■ TASK DESCRIPTION: Whenever a line in the data contains "first", show that line.

Stored items:
%%
namespace Sys2Proof.Machine

/-! ### What a report holds (R293 to R296) -/

/-- The 32 bytes of the state record, Table 13.6. -/
def State.stateRecord (s : State) (p : Part) : List Byte :=
  toLe 4 (s.secBits p) ++ toLe 8 (s.exported p).lfn ++ [s.timeState p, 0, 0, 0]
    ++ toLe 8 (s.rd64 (F.uidLoUid p) (F.uidHiUid p)) ++ List.replicate 8 0

/-- Index 16: the staged images by index and digest. -/
def State.stagedBytes (s : State) (p : Part) : List Byte := (s.node p).staged.flatMap fun x => x.1 % 256 :: toLe 48 x.2.1

/-- Flagged roles of a slot with their states: 1 not-ready, 3 retained, 4 insertion open, 5 state lost. Roles missing at
their last step are not among them: the conductor does not know which they are (R246). -/
def State.flaggedRoles (s : State) (slot : Nat) : List (Nat × Nat) :=
  let part := s.slotPart slot
  let ins : Nat → Nat → List (Nat × Nat) := fun st code => ((List.range 64).filter fun i => s.rd F.insertState i == st && s.rd F.insertSlot i == slot).map
    fun i => (s.rd F.insertRole i, code)
  let no : List (Nat × Nat) := (s.d.notReady.filter (·.1 == part)).map fun x => (x.2, 1)
  let ret : List (Nat × Nat) := (s.d.retPods.filter fun x => x.2.2 == part).map fun x => (x.1, 3)
  no ++ ret ++ ins 1 4 ++ ins 3 5

/-- A layout record, Table 13.7; the spares of a pod are the dies of its 128 that its roles leave (R16). -/
def State.layoutRecord (s : State) (slot : Nat) : List Byte :=
  let part := s.slotPart slot
  let pods := (s.scopesOf part).filter fun x => x.1 == 0
  let moved := (s.excsOf part).take 4096
  let all := s.flaggedRoles slot
  let flagged := all.take 256
  let owner := match fget? s.d.owners slot with | some o => o.1 | none => 0
  toLe 2 part
    ++ [slot % 256, s.rd F.condPartNested slot + 2 * b2n s.isActive + 4 * b2n (256 < all.length)]
    ++ toLe 16 owner ++ toLe 4 (ivCount (s.rolesBelow part))
    ++ toLe 2 pods.length ++ toLe 2 moved.length ++ toLe 2 flagged.length ++ [0, 0]
    ++ (pods.flatMap fun x => toLe 4 (x.2.1 % 2 ^ 14 + 2 ^ 16 * ((128 - (x.2.2.2 + 1 - x.2.2.1)) % 32)))
    ++ (moved.flatMap fun x => toLe 4 (x.1 + 2 ^ 21 * x.2))
    ++ (flagged.flatMap fun x => toLe 4 (x.1 % 2 ^ 21 + 2 ^ 21 * x.2))

/-! ### Sessions (R286 to R288) -/

/-- A requester key's tenant identity: the first 16 bytes of the SHA-384 of its point. -/
def tenantOf (key : Nat) : Nat := Config.sha384 (toLe 97 key) % 2 ^ 128

/-- A requester is a manager (R286): one of the fused owner digests is that of its key, or, with none fused, it has made the
first manager binding after reset. -/
def State.isManager (s : State) (p : Part) (key : Nat) : Bool :=
  let ds := Config.ownerDigests (partCode p)
  if ds.isEmpty then (s.node p).claimed == some key else ds.contains (Config.sha384 (toLe 97 key))

/-- A requester may bind as manager: it is one, or becomes it by the first claim. -/
def State.mayManage (s : State) (p : Part) (key : Nat) : Bool :=
  s.isManager p key || ((Config.ownerDigests (partCode p)).isEmpty && (s.node p).claimed.isNone)

/-- The requester key of a session: none for an unknown session, `some none` for one that is not authenticated. -/
def State.session (s : State) (p : Part) (n : Nat) : Option (Option Nat) :=
  ((s.node p).sessions.find? fun x => x.1 == n).map (·.2)

/-- `s` with its sessions changed. -/
def State.setSessions (s : State) (p : Part) (l : List (Nat × Option Nat)) : State :=
  (s.modNode p fun n => { n with sessions := l }).showSec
%%
■ EXERCISE ANSWER:
/-- A requester key's tenant identity: the first 16 bytes of the SHA-384 of its point. -/
first manager binding after reset. -/
/-- A requester may bind as manager: it is one, or becomes it by the first claim. -/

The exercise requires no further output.